-- ==== Sys2Proof/Syntax.lean ====
section
/-! DEFINITION. Sys2Proof/Syntax.lean: the one inductive `Instr` of the Flestra Amrok, one constructor per row of spec/opcode_table.json: the 238 encoded instructions of the opcode map (02 R41) and the 107 events, the steps of the part and of its environment that have no encoding (95). -/

namespace Sys2Proof
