-- ==== Sys2Proof/Decode.lean ====
section
/-! DEFINITION. Sys2Proof/Decode.lean: from a 32-bit word to an instruction or a refusal by name, and back (02 R33 to R46). -/

namespace Sys2Proof

/-- Why a word is no instruction: all of them mark the clause with ILLOP (02 R46). -/
inductive DecodeErr where
  /-- Primary opcode 0x00 or a reserved one. -/
  | illegalPrimary
  /-- An xop or a type, size, level or operation field holds an unassigned value. -/
  | unassigned
  /-- A must-be-zero field is not zero. -/
  | mustBeZero
  /-- pr is 01, or SPUSH or SPOP is predicated (02 R35, 14 R311). -/
  | illegalPredicate
  /-- WREAD or WWRITE names a register of 16 or more (02 R40). -/
  | registerRange
  /-- FCVT between equal types (02 R42). -/
  | equalTypes
  /-- An acquiring HLDC of a size other than 8 (10 R250). -/
  | acquireSize
  /-- The bytes are not the four bytes of a word. -/
  | notAWord
  deriving DecidableEq, Repr

/-- Bits [lo+n-1 : lo] of the word w (00 R3). -/
def fld (w lo n : Nat) : Nat := w / 2 ^ lo % 2 ^ n

/-- A one-bit field. -/
def boolOf (v : Nat) : Bool := decide (v = 1)

/-- The field pr (02 R35). -/
def predOf : Nat → Except DecodeErr Pred
  | 0 => .ok .always
  | 2 => .ok .onFalse
  | 3 => .ok .onTrue
  | _ => .error .illegalPredicate

/-- The slot field of a target (02 R36). -/
def slotOf : Nat → Slot
  | 0 => .a
  | 1 => .b
  | 2 => .c
  | _ => .p

/-- A 9-bit target: 0x1FF is the discard code (02 R36). -/
def tgtOf (v : Nat) : Tgt :=
  if v = 511 then .discard else .to (slotOf (fld v 7 2)) (BitVec.ofNat 7 (fld v 0 7))

/-- The 19-bit field T (02 R37). -/
def dstOf (v : Nat) : Except DecodeErr Dst :=
  if fld v 18 1 = 1 then
    if fld v 0 4 ≠ 0 then .error .mustBeZero
    else .ok (.fan (slotOf (fld v 16 2)) (BitVec.ofNat 4 (fld v 12 4)) (BitVec.ofNat 8 (fld v 4 8)))
  else .ok (.dual (tgtOf (fld v 9 9)) (tgtOf (fld v 0 9)))

/-- A scalar FP type field (02 R42). -/
def ftyOf : Nat → FTy
  | 0 => .f64
  | 1 => .f32
  | 2 => .f16
  | _ => .bf16

/-- A wide FP type field; 11 is illegal (02 R43). -/
def vtyOf : Nat → Except DecodeErr VTy
  | 0 => .ok .f32
  | 1 => .ok .f16
  | 2 => .ok .bf16
  | _ => .error .unassigned

/-- The lane type of VAMOADD (09 R224). -/
def vamoTyOf : Nat → VAmoTy
  | 0 => .e32
  | 1 => .e64
  | 2 => .f32
  | _ => .bf16

/-- A lane shape field (02 R43). -/
def shapeOf : Nat → Shape
  | 0 => .e8
  | 1 => .e16
  | 2 => .e32
  | _ => .e64

/-- A scope field (02 R44). -/
def scopeOf : Nat → Scope
  | 0 => .lens
  | 1 => .die
  | 2 => .pkg
  | _ => .sys

/-- The size field of a scalar atomic; 00 and 01 are illegal (02 R44). -/
def amoSizeOf : Nat → Except DecodeErr AmoSize
  | 2 => .ok .w
  | 3 => .ok .d
  | _ => .error .unassigned

/-- The size field of HLDC (10 R250). -/
def memSizeOf : Nat → MemSize
  | 0 => .b
  | 1 => .h
  | 2 => .w
  | _ => .d

/-- The condition of VCMP (02 R41). -/
def vcondOf : Nat → VCond
  | 0 => .eq
  | 1 => .ne
  | 2 => .lt
  | _ => .ltu
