/-- A clause header, field by field (01 R11). -/
structure Header where
  /-- Globals the clause writes. -/
  gwmask : BitVec 64
  /-- Wide globals the clause writes. -/
  wwmask : BitVec 16
  /-- Effect slots that must fire or be nulled. -/
  effmask : BitVec 32
  /-- Must be 1. -/
  version : BitVec 4
  /-- Chunk count minus one. -/
  nchunk : BitVec 2
  /-- 00 streamed, 01 pinned, 10 handler, 11 reserved. -/
  kind : BitVec 2
  /-- Must be zero. -/
  reserved : BitVec 7
  /-- No clause after this one is fetched until its branch has fired. -/
  nopred : Bool
  deriving DecidableEq, Repr

/-- What an access does to its page (08 R190). -/
inductive Access where
  | load | store | atomic | fetch
  deriving DecidableEq, Repr

/-- A leaf entry as a walk found it (08 R189). -/
structure Leaf where
  /-- The 8 bytes of the entry. -/
  raw : Word
  /-- Found at level 2: a 64 MiB page. -/
  large : Bool
  deriving DecidableEq, Repr

/-- What a walk answers: a leaf or a fault (08 R190). -/
inductive WalkRes where
  | leaf (l : Leaf)
  | fault (k : Kind) (va : Word)
  deriving DecidableEq, Repr

/-- An entry of a cell's permission cache (08 R194). -/
structure PermEntry where
  /-- The cell of the tower. -/
  cell : Nat
  /-- The tag: an ASID, or none for a global page (08 R193). -/
  tag : Option (BitVec 16)
  /-- The virtual page, VA / 2^16; of a large page its first. -/
  page : Nat
  /-- The leaf. -/
  leaf : Leaf
  deriving DecidableEq, Repr

/-- A request of a cell to the translation complex (08 R194, R196). -/
structure WalkReq where
  /-- The asking cell. -/
  cell : Nat
  /-- The ASID of the access. -/
  asid : BitVec 16
  /-- VA / 2^16. -/
  page : Nat
  /-- The access. -/
  acc : Access
  deriving DecidableEq, Repr

/-- A walk that has been made and not yet reached its cell, with the generation at its start (08 R199). -/
structure WalkAns where
  /-- What was asked. -/
  req : WalkReq
  /-- The generation of the complex at the walk's start. -/
  gen : Nat
  /-- The answer. -/
  res : WalkRes
  /-- A walker made it; else the translation cache held it (08 R196). -/
  walked : Bool
  deriving DecidableEq, Repr

/-- A mapping in a frame owner table (08 R197). -/
structure Owner where
  /-- First 64 KiB frame, PA / 2^16. -/
  frame : Nat
  /-- How many frames: 1, or 1,024 for a large leaf. -/
  count : Nat
  /-- The tag of the mapping. -/
  tag : Option (BitVec 16)
  /-- The first virtual page. -/
  page : Nat
  /-- Whether the leaf allows stores. -/
  w : Bool
  deriving DecidableEq, Repr

/-- One access of a store: a whole store, one lane of a VSTS or VSCAT, or the part on one page (05 R145, 09 R208). -/
structure Lane where
  /-- Lane number; zero for a plain store. -/
  lane : Nat
  /-- First byte. -/
  va : Word
  /-- The bytes. -/
  data : List Byte
  /-- The permission entry was absent when the store fired, or a shoot-down has dropped it since (08 R194, R199). -/
  asked : Bool
  /-- The leaf of the permission entry that was present, none in scratch or while the entry is asked for (08 R195). -/
  leaf : Option Leaf
  /-- The ordering kind of its page, as last known; R before that (18 R373). -/
  kind : Nat
  deriving DecidableEq, Repr

/-- A line in the L1 of a cell of a lens (08 R177, R181). -/
structure L1Line where
  /-- Lens position of the cell. -/
  pos : Nat
  /-- The tag: an ASID, or none for a global page (08 R193). -/
  tag : Option (BitVec 16)
  /-- VA / 64. -/
  line : Nat
  /-- Of a U page: no update is forwarded to it (09 R207). -/
  u : Bool
  /-- Bytes in which it may differ from memory, by offset: all those of a U line; of another, those whose update has not yet reached it. -/
  bytes : List (Nat × Byte)
  /-- Its copy holds an error that cannot be corrected (23 R426). -/
  bad : Bool
  deriving DecidableEq, Repr

/-- A line allocated in an L2 slice; what it holds is in memory or among the versions (08 R180, R182). -/
structure L2Line where
  /-- The slice of the tower. -/
  slice : Nat
  tag : Option (BitVec 16)
  line : Nat
  /-- The 64 KiB frame it was filled from. -/
  frame : Nat
  deriving DecidableEq, Repr

/-- An entry of a complex's translation cache (08 R196). -/
structure TransEntry where
  tag : Option (BitVec 16)
  /-- VA / 2^16; of a large page its first. -/
  page : Nat
  leaf : Leaf
  deriving DecidableEq, Repr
--- --- ---
Above is a listing; print exactly its lines from the one with "version : BitVec 4" through the one with "atomic | fetch", and no other lines.

## Exercise solution
  version : BitVec 4
  /-- Chunk count minus one. -/
  nchunk : BitVec 2
  /-- 00 streamed, 01 pinned, 10 handler, 11 reserved. -/
  kind : BitVec 2
  /-- Must be zero. -/
  reserved : BitVec 7
  /-- No clause after this one is fetched until its branch has fired. -/
  nopred : Bool
  deriving DecidableEq, Repr

/-- What an access does to its page (08 R190). -/
inductive Access where
  | load | store | atomic | fetch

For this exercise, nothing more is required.